Meritocracy
A recent Washington Post article discussed the relative challenges that poorer Americans face in earning financial success and wealth compared to their richer peers.
One of the most prominent pieces of evidence presented was an graph comparing the distribution of income for two cohorts: rich individuals who dropped out of high school and poorer individuals who graduated from college.
In discussing the graph, the article states that "Specifically, rich high school dropouts remain in the top about as much as poor college grads stay stuck in the bottom 14 versus 16 percent, respectively. Not only that, but these low-income strivers are just as likely to end up in the bottom as these wealthy ne'er-do-wells. Some meritocracy."

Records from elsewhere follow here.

/-- With every unit done, the running command takes the completion step. -/
theorem exec_of_completion {s : State} {i : Instr} (h : EngineRuns i s)
    (hidx : s.engine.idx.toNat = unitCount s.engine) :
    exec i s = .next (completeCommand (consumeInput s)) := by
  rw [exec_of_engineRuns i s h, engineStep, consumeInput_engine, if_neg (by omega), if_pos hidx]

/-- Settles O23: the completion step of a raced command draws its destination range. -/
theorem racedCommandLosesDestination : Obligations.RacedCommandLosesDestination := by
  intro s i h hm hrace hidx
  have hmem : (completeCommand (consumeInput s)).mem = (drawDestination (consumeInput s)).mem :=
    (completeCommand_mem _).trans (if_pos hrace)
  refine ⟨_, exec_of_completion h (by rw [unitCount_of_engineRuns h, hidx]), completeCommand_regs _, ?_⟩
  rw [hmem]
  exact drawDestination_mem_spec (consumeInput s) hm

/-! ### Bus errors of a quantize unit (60_exceptions R178, R180) -/

/-- An execution fault in a unit that has written memory `m`, inside its destination range, so far. -/
theorem raiseFault_faultedInExecution {s : State} {t : Trap} (ht : causeIsExecution t.cause = true)
    {m : Memory} (hm : m.wf) (hm' : ∀ a, ¬ InDestination s a → m.readByte a = s.mem.readByte a) :
    FaultedInExecution s (raiseFault t { consumeInput s with mem := m }) (causeCode t.cause) t.info := by
  obtain ⟨hin, hout⟩ := drawDestination_mem_spec { consumeInput s with mem := m } hm
  rw [FaultedInExecution, raiseFault_mem, if_pos ht, raiseFault_engine, if_pos ht]
  exact ⟨raiseFault_regs _ _, hin, fun a ha => (hout a ha).trans (hm' a ha), ⟨_, rfl⟩,
    raiseFault_platform _ _, raiseFault_inputs _ _, raiseFault_current _ _, raiseFault_unobserved _ _⟩

/-- Slots whose samples are all readable are packed, and the loop goes on after them. -/
theorem packSlots_append_of_readable (w j : Nat) (s : State) (ks ks' : List Nat) : ∀ acc,
    (∀ k ∈ ks, SampleReadable s (j * groupSize w + k) ∧ j * groupSize w + k < s.engine.len.toNat) →
    ∃ acc', packSlots w j s (ks ++ ks') acc = packSlots w j s ks' acc' := by
  induction ks with
  | nil => exact fun acc _ => ⟨acc, rfl⟩
  | cons k ks ih =>
    intro acc h
    obtain ⟨hread, hlen⟩ := h k (by simp)
    rw [List.cons_append, packSlots_of_readable _ _ _ _ _ _ hread hlen]
    exact ih _ fun k' hk' => h k' (by simp [hk'])

theorem range_eq_append_cons {k g : Nat} (hk : k < g) :
    List.range g = List.range k ++ k :: List.range' (k + 1) (g - k - 1) := by
  have hsplit := List.range'_append_1 (s := 0) (m := k) (n := g - k - 1 + 1)
  rw [Nat.zero_add, show k + (g - k - 1 + 1) = g by omega] at hsplit
  rw [List.range_eq_range', List.range_eq_range', ← List.range'_succ, hsplit]
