-- ==== Sys2Proof/Machine/Commands.lean ====
section
/-! DEFINITION. The four host commands: the accepting step of 45_host_commands.md R270, with its refusals and each
command's start step. -/

namespace Sys2Proof.Machine

/-- The result registers are 0 from the accepting step on (45_host_commands.md R270 step 3). -/
def State.clearResults (s : State) : State :=
  { s with regs := { s.regs with outLen := 0, inPos := 0, outPos := 0 } }

/-- The command runs: STATUS is busy and the mode is set (45_host_commands.md R270 step 5). -/
def State.begin (s : State) (mode : Mode) : State :=
  { s with regs := { s.regs with status := Status.running }, mode := mode }

/-- The input length is too large for any command (45_host_commands.md R275, first row). -/
def State.inputTooLong (s : State) : Bool :=
  decide (s.cfg.inSize < s.regs.inLen.toNat) || decide (s.cfg.maxLen < s.regs.inLen.toNat)

/-- A capacity is too large for OUT (45_host_commands.md R274 step 2, R275). -/
def State.capacityTooLarge (s : State) (C : Nat) : Bool :=
  decide (s.cfg.outSize < C) || decide (s.cfg.maxLen < C)

/-- The COMPRESS start step (41_encoder.md R141, 40_match_finder.md R114, R115). `e.ip` and TABLE are set only where
they are used (log entry 20), and `d.*` is kept (log entry 27). -/
def State.startEncode (s : State) (L : Nat) : State :=
  if Config.shortInputMax < L then { s with table := [], e := { L := L, ip := 4, ii := 0, op := 0 } }
  else { s with e := { s.e with L := L, ii := 0, op := 0 } }

/-- The DECOMPRESS start step (42_decoder_fsm.md R182). `d.t` is unspecified: a free value (log entry 6). `e.*` and
TABLE are kept (log entry 27). -/
def State.startDecode (s : State) (N C : Nat) : State :=
  { s with
    d := { N := N, C := C, ip := 0, op := 0, state := .start, t := Config.freeOpcode s.outGen } }

/-- An accepted COMPRESS or COMPRESS_FRAMED, `header` being the bytes in front of the stream
(45_host_commands.md R271, R273, R275). -/
def acceptCompress (op : OpKind) (header : List Byte) (s : State) : State :=
  let L := s.regs.inLen.toNat
  if s.inputTooLong || decide (s.cfg.outSize < header.length + outBound L) then s.clearResults.refuse
  else ((s.clearResults.begin (.compressing op)).startEncode L).writeOut 0 header

/-- An accepted DECOMPRESS (45_host_commands.md R272, R275). -/
def acceptDecompress (s : State) : State :=
  let C := s.regs.dstCap.toNat
  if s.inputTooLong || s.capacityTooLarge C then s.clearResults.refuse
  else (s.clearResults.begin (.decompressing .decompress)).startDecode s.regs.inLen.toNat C

/-- The capacity in the frame header (45_host_commands.md R274 step 2). -/
def State.headerCapacity (s : State) : Nat := le32 (s.inByte 0) (s.inByte 1) (s.inByte 2) (s.inByte 3)

/-- An accepted DECOMPRESS_FRAMED: too short for its header is an error, too large a header a refusal
(45_host_commands.md R274, R275, R276; log entry 18). -/
def acceptDecompressFramed (s : State) : State :=
  let n := s.regs.inLen.toNat
  if s.inputTooLong then s.clearResults.refuse
  else if n < 4 then (s.clearResults.begin (.decompressing .decompressFramed)).stopError .inputOverrun 0 0
  else if s.capacityTooLarge s.headerCapacity then s.clearResults.refuse
  else (s.clearResults.begin (.decompressing .decompressFramed)).startDecode (n - 4) s.headerCapacity

/-- A command is ignored while `BUSY = 1` (45_host_commands.md R277). -/
def unlessBusy (s accepted : State) : Answer := if s.regs.status.busy then .next s else .next accepted

/-- COMPRESS (45_host_commands.md R271). -/
def execCompress (s : State) : Answer := unlessBusy s (acceptCompress .compress [] s)

/-- DECOMPRESS (45_host_commands.md R272). -/
def execDecompress (s : State) : Answer := unlessBusy s (acceptDecompress s)

/-- COMPRESS_FRAMED: the header is the source length, little-endian (45_host_commands.md R273). -/
def execCompressFramed (s : State) : Answer :=
  unlessBusy s (acceptCompress .compressFramed (leBytes 4 s.regs.inLen.toNat) s)

/-- DECOMPRESS_FRAMED (45_host_commands.md R274). -/
def execDecompressFramed (s : State) : Answer := unlessBusy s (acceptDecompressFramed s)

end Sys2Proof.Machine
end

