-- ==== Sys2Proof/Certificates/Slice0/Obligations.lean ====
section
/-! DEFINITION. The statements for the provers. Each formalises a rule of spec/, or several, and says which; none rests on
a value the model chose unless its docstring, or that of a term of Safety.lean it is made in, says so. -/

open Sys2Proof Sys2Proof.Machine

/-! Encoding. -/

/-- 30_encoding.md R82 to R88: words written out from the encoding tables decode to the instructions they stand for. -/
def Obligations.WrittenOutWordsDecode : Prop :=
  decode .start [0x16, 0x61] = .ok (.litf 5) [0x61] ∧
  decode .start [0x12] = .ok (.litfs 1) [] ∧
  decode .literalOrMatch [0x02] = .ok (.lit 5) [] ∧
  decode .literalOrMatch [0x00, 0x00, 0x01] = .ok (.litx 274) [] ∧
  decode .afterLiteral [0x0F, 0xFF] = .ok (.m1l 3072 3) [] ∧
  decode .afterTrailing [0x0C, 0xFF] = .ok (.m1 1024 0) [] ∧
  decode .afterLiteral [0xFC, 0xFF] = .ok (.m2 2048 8 0) [] ∧
  decode .literalOrMatch [0x2D, 0x5F, 0x00] = .ok (.m3 24 15 3) [] ∧
  decode .afterTrailing [0x20, 0x00, 0x01, 0xFC, 0xFF] = .ok (.m3x 16384 289 0) [] ∧
  decode .literalOrMatch [0x19, 0xFC, 0xFF] = .ok (.m4 49151 3 0) [] ∧
  decode .literalOrMatch [0x18, 0x01, 0x00, 0x00] = .ok (.m4x 32768 10 0) [] ∧
  decode .literalOrMatch [0x11, 0x00, 0x00] = .ok (.eos 1 0 0) [] ∧
  decode .ctrl [0x06, 0x00, 0x00, 0x00] = .ok .compressFramed []

/-- 30_encoding.md R81 to R91: in every table an instruction is read in, decoding what the encoder writes gives the
instruction back, with every operand at every value its encoding admits, and leaves the bytes that follow. -/
def Obligations.DecodingAnEncodedInstructionGivesItBack : Prop :=
  ∀ (i : Instr) (c : DecodeTable) (rest : List Byte),
    i.wf = true → i.inTable c = true → decode c (encode i ++ rest) = .ok i rest

/-- 30_encoding.md R81 to R94: what the decoder reads from a stream is a well-formed instruction of the table it reads
in, and its header bytes are the only encoding of it. -/
def Obligations.EveryStreamInstructionHasOneEncoding : Prop :=
  ∀ (c : DecodeTable) (bytes : List Byte) (i : Instr) (rest : List Byte),
    c ≠ .ctrl → decode c bytes = .ok i rest →
      i.wf = true ∧ i.inTable c = true ∧ bytes = encode i ++ rest

/-- 30_encoding.md R93: no byte value is illegal in any decoder state. Outside `Start`, a byte with what follows it
gives an instruction or lacks operand bytes, and for every byte some following bytes give an instruction; in `Start`,
a byte of 18 or more gives one and a byte of 0 to 17 is passed on. -/
def Obligations.NoByteValueIsIllegal : Prop :=
  (∀ (c : DecodeTable) (t : Byte) (bytes : List Byte),
    (c = .literalOrMatch ∨ c = .afterLiteral ∨ c = .afterTrailing) →
      (∃ i rest, decode c (t :: bytes) = .ok i rest) ∨ decode c (t :: bytes) = .reject .truncated) ∧
  (∀ (c : DecodeTable) (t : Byte), (c = .literalOrMatch ∨ c = .afterLiteral ∨ c = .afterTrailing) →
    ∃ bytes i, decode c (t :: bytes) = .ok i []) ∧
  ∀ (t : Byte) (bytes : List Byte),
    (18 ≤ t.toNat → ∃ i, decode .start (t :: bytes) = .ok i bytes) ∧
    (t.toNat ≤ 17 → decode .start (t :: bytes) = .reject .notFirstByteRun)

/-- 30_encoding.md R89, R94: reading a continuation written for a value of 1 or more gives the value and leaves the
bytes that follow, and no other bytes of the same grammar give it. -/
def Obligations.AContinuationHasOneValueAndOneForm : Prop :=
  (∀ (v : Nat) (rest : List Byte), 1 ≤ v → readExt (continuation v ++ rest) = some (v, rest)) ∧
  ∀ (bytes rest : List Byte) (v : Nat), readExt bytes = some (v, rest) → 1 ≤ v ∧ bytes = continuation v ++ rest

/-! What a step runs. -/

/-- 42_decoder_fsm.md R187 to R191: where the bytes at `d.ip`, behind the opcode held in `d.t` after trailing
literals, decode in the table of the decoder state, the engine's step is that instruction's meaning with `d.ip` behind
its header. -/
def Obligations.AStepRunsTheDecodedInstruction : Prop :=
  ∀ (s u : State) (op : OpKind) (c : DecodeTable) (held rest : List Byte) (i : Instr),
    EngineNext s u → u.mode = .decompressing op → u.decodeBounds = true → u.d.state.table = some c →
    (c = .start → u.d.ip = 0) → (c = .afterTrailing → held = [u.d.t] ∧ u.d.ip < u.d.N) →
    (c ≠ .afterTrailing → held = []) → decode c (held ++ u.streamRest) = .ok i rest →
      step s = exec i (u.setIp (u.d.ip + i.headerLength - held.length))

/-- 10_state.md R24, 45_host_commands.md R270: a write to CTRL with START = 1 runs the command that OP selects, whatever
the reserved bits hold; with START = 0 it changes nothing. -/
def Obligations.ACtrlWriteRunsTheSelectedCommand : Prop :=
  ∀ (s u : State) (w : Word), HostNext s u (.writeReg 0 w) →
    (w.toNat % 8 = 4 → step s = exec .compress u) ∧
    (w.toNat % 8 = 5 → step s = exec .decompress u) ∧
    (w.toNat % 8 = 6 → step s = exec .compressFramed u) ∧
    (w.toNat % 8 = 7 → step s = exec .decompressFramed u) ∧
    (w.toNat % 8 < 4 → step s = .next u)

/-- 42_decoder_fsm.md R187, 30_encoding.md R81: a first byte of 0 to 17 is not consumed; only the decoder state
changes. -/
def Obligations.ASmallFirstByteIsPassedOn : Prop :=
  ∀ (s u : State) (op : OpKind), EngineNext s u → u.mode = .decompressing op → u.decodeBounds = true →
    u.d.state = .start → u.d.ip = 0 → 1 ≤ u.d.N → (u.inByte u.inBase).toNat ≤ 17 →
      step s = .next (u.setDState .expectLiteralOrMatch)

/-- 42_decoder_fsm.md R183, 60_exceptions.md R302: a header that the input ends in raises InputOverrun, with every
byte of the input fetched. -/
def Obligations.AHeaderCutShortRaisesInputOverrun : Prop :=
  ∀ (s u : State) (op : OpKind) (c : DecodeTable) (held : List Byte),
    EngineNext s u → u.mode = .decompressing op → u.decodeBounds = true → u.d.state.table = some c →
    c ≠ .start → u.d.ip < u.d.N → (c = .afterTrailing → held = [u.d.t]) → (c ≠ .afterTrailing → held = []) →
    decode c (held ++ u.streamRest) = .reject .truncated →
      ∃ t, step s = .next t ∧ StoppedBy u t .inputOverrun u.d.N u.d.op

/-- 60_exceptions.md R305: EofMarkerNotFound is raised where a new instruction is needed and no input is left. -/
def Obligations.NoInputForAnInstructionRaisesEofMarkerNotFound : Prop :=
  ∀ (s u : State) (op : OpKind), EngineNext s u → u.mode = .decompressing op → u.decodeBounds = true →
    (u.d.state = .start ∧ u.d.N = 0 ∨ u.d.state = .expectLiteralOrMatch ∧ u.d.N ≤ u.d.ip ∨
      u.d.state = .expectMatch .afterTrailing ∧ u.d.N ≤ u.d.ip) →
      ∃ t, step s = .next t ∧ StoppedBy u t .eofMarkerNotFound u.d.ip u.d.op

/-! Literal runs. -/

/-- 43_literal_instructions.md R211, R213, R214: LITF, LIT and LITX copy their run to `OUT[d.op ..)`, move both cursors
by it and expect a match next; nothing else changes. -/
def Obligations.LitfLitAndLitxCopyTheirRun : Prop :=
  ∀ (s : State) (i : Instr) (n : Nat), (i = .litf n ∨ i = .lit n ∨ i = .litx n) → s.decodeBounds = true →
    s.d.op + n ≤ s.d.C → n + 1 ≤ s.d.N - s.d.ip →
      ∃ t, exec i s = .next t ∧ StillDecoding s t ∧
        OutHolds s t s.d.op n (fun k => s.inByte (s.inBase + s.d.ip + k)) ∧
        t.d.ip = s.d.ip + n ∧ t.d.op = s.d.op + n ∧ t.d.state = .expectMatch .afterLiteral ∧ t.d.t = s.d.t

/-- 43_literal_instructions.md R212: LITFS copies its run, fetches the next opcode into `d.t` and expects a match next;
nothing else changes. -/
def Obligations.LitfsCopiesItsRunAndHoldsTheNextOpcode : Prop :=
  ∀ (s : State) (n : Nat), s.decodeBounds = true → s.d.op + n ≤ s.d.C → n + 1 ≤ s.d.N - s.d.ip →
    ∃ t, exec (.litfs n) s = .next t ∧ StillDecoding s t ∧
      OutHolds s t s.d.op n (fun k => s.inByte (s.inBase + s.d.ip + k)) ∧
      t.d.ip = s.d.ip + n + 1 ∧ t.d.op = s.d.op + n ∧ t.d.state = .expectMatch .afterTrailing ∧
      t.d.t = s.inByte (s.inBase + s.d.ip + n)

/-- 43_literal_instructions.md R217, 42_decoder_fsm.md R185: a literal instruction first checks the output and then the
input, and stops at the failing check with both cursors where they were. -/
def Obligations.ALiteralRunChecksOutputThenInput : Prop :=
  ∀ (s : State) (i : Instr) (n : Nat), (i = .litfs n ∨ i = .litf n ∨ i = .lit n ∨ i = .litx n) →
    s.decodeBounds = true →
      (s.d.C < s.d.op + n → ∃ t, exec i s = .next t ∧ StoppedBy s t .outputOverrun s.d.ip s.d.op) ∧
      (s.d.op + n ≤ s.d.C → s.d.N - s.d.ip < n + 1 →
        ∃ t, exec i s = .next t ∧ StoppedBy s t .inputOverrun s.d.ip s.d.op)

/-! Matches. -/

/-- 44_match_instructions.md R231 to R237: a match without trailing literals copies `len` bytes from `dist` behind the
write cursor, the copy repeating with period `dist` where it overlaps itself (R239), and goes on to general dispatch;
nothing else changes. -/
def Obligations.AMatchWithoutTrailingLiteralsCopies : Prop :=
  ∀ (s : State) (i : Instr) (dist len : Nat),
    (i = .m1l dist 0 ∧ len = 3 ∨ i = .m1 dist 0 ∧ len = 2 ∨ i = .m2 dist len 0 ∨ i = .m3 dist len 0 ∨
      i = .m3x dist len 0 ∨ i = .m4 dist len 0 ∨ i = .m4x dist len 0) →
    s.decodeBounds = true → 1 ≤ dist → dist ≤ s.d.op → s.d.op + len ≤ s.d.C →
      ∃ t, exec i s = .next t ∧ StillDecoding s t ∧
        OutHolds s t s.d.op len (fun k => s.outByte (s.d.op - dist + k % dist)) ∧
        t.d.ip = s.d.ip ∧ t.d.op = s.d.op + len ∧ t.d.state = .expectLiteralOrMatch ∧ t.d.t = s.d.t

My purpose here isn't to discuss the merits of their overall claim nor to challenge the idea that growing up in poverty makes one's path to financial success much more difficult. However, I would like to question this article's specific interpretation of the data presented in the referenced graph.
First, the graph itself is somewhat confusing, so it's worth ensuring that we understand the data that it's presenting. The two columns represent the distribution of each cohort in different income bins (those bins represent quantiles, but that's not extremely important to the structure of the graph). So, for example, of the people who fall into the "Poor College Grads" category, 20% fall into the richest quantile and 16% fall into the poorest quantile, and for those who fall into the "Rich High School Dropout" category, 14% fall into the richest quantile and 16% fall into the poorest quantile.
The article's main takeaway from this graph is that:
- Both cohorts have 16% of people falling into the poorest quantile
- The percentage of the "Poor College Grads" group that falls into the poorest quantile is only slightly less than the percentage of "Rich High School Dropouts" who fall into the richest quantile
While these observations are certainly true, they seem to miss the overall trend presented in the graph. The graph instead shows that the "Poor College Grads", compared to the "Rich High School Dropouts", are much more likely to be in the top 2 quantiles (41% vs 19%) and much less likely to be in the bottom two quantiles (33% vs 51%).
I think a better visualization of the data makes this trend more evident. Turning the data into a simple bar graph creates a more clear visualization of the distribution of these two cohorts
From that image, it's clear that if one were given the choice of drawing a quantile randomly from one of the two distributions, one would much prefer to draw from the "Poor College Grads" distributions. The fact that the two lines converge on the left and the fact that the height of the green line on the far right is not too much lower than the height of the blue line on the far left (which the article emphasizes using arrows) seems to be less important than the larger differences throughout most of the distributions.
A much better way to demonstrate differences in the eventual wealth of these two cohorts would be to compare the quantile distributions of rich vs poor high school dropouts and rich vs poor college graduates. My intuition is that comparison would be easier to interpret and, being an apples-to-apples comparison, any differences between the two distributions would be more significant.
In general, this image is a case of making simple data more complicated than it needs to be, and that additional complexity has the effect of potentially obscuring the underlying data. If possible, data should be represented by a line graph, a bar graph, or a table. Only under rare circumstances should one deviate from that policy, and only if one really knows what they are doing.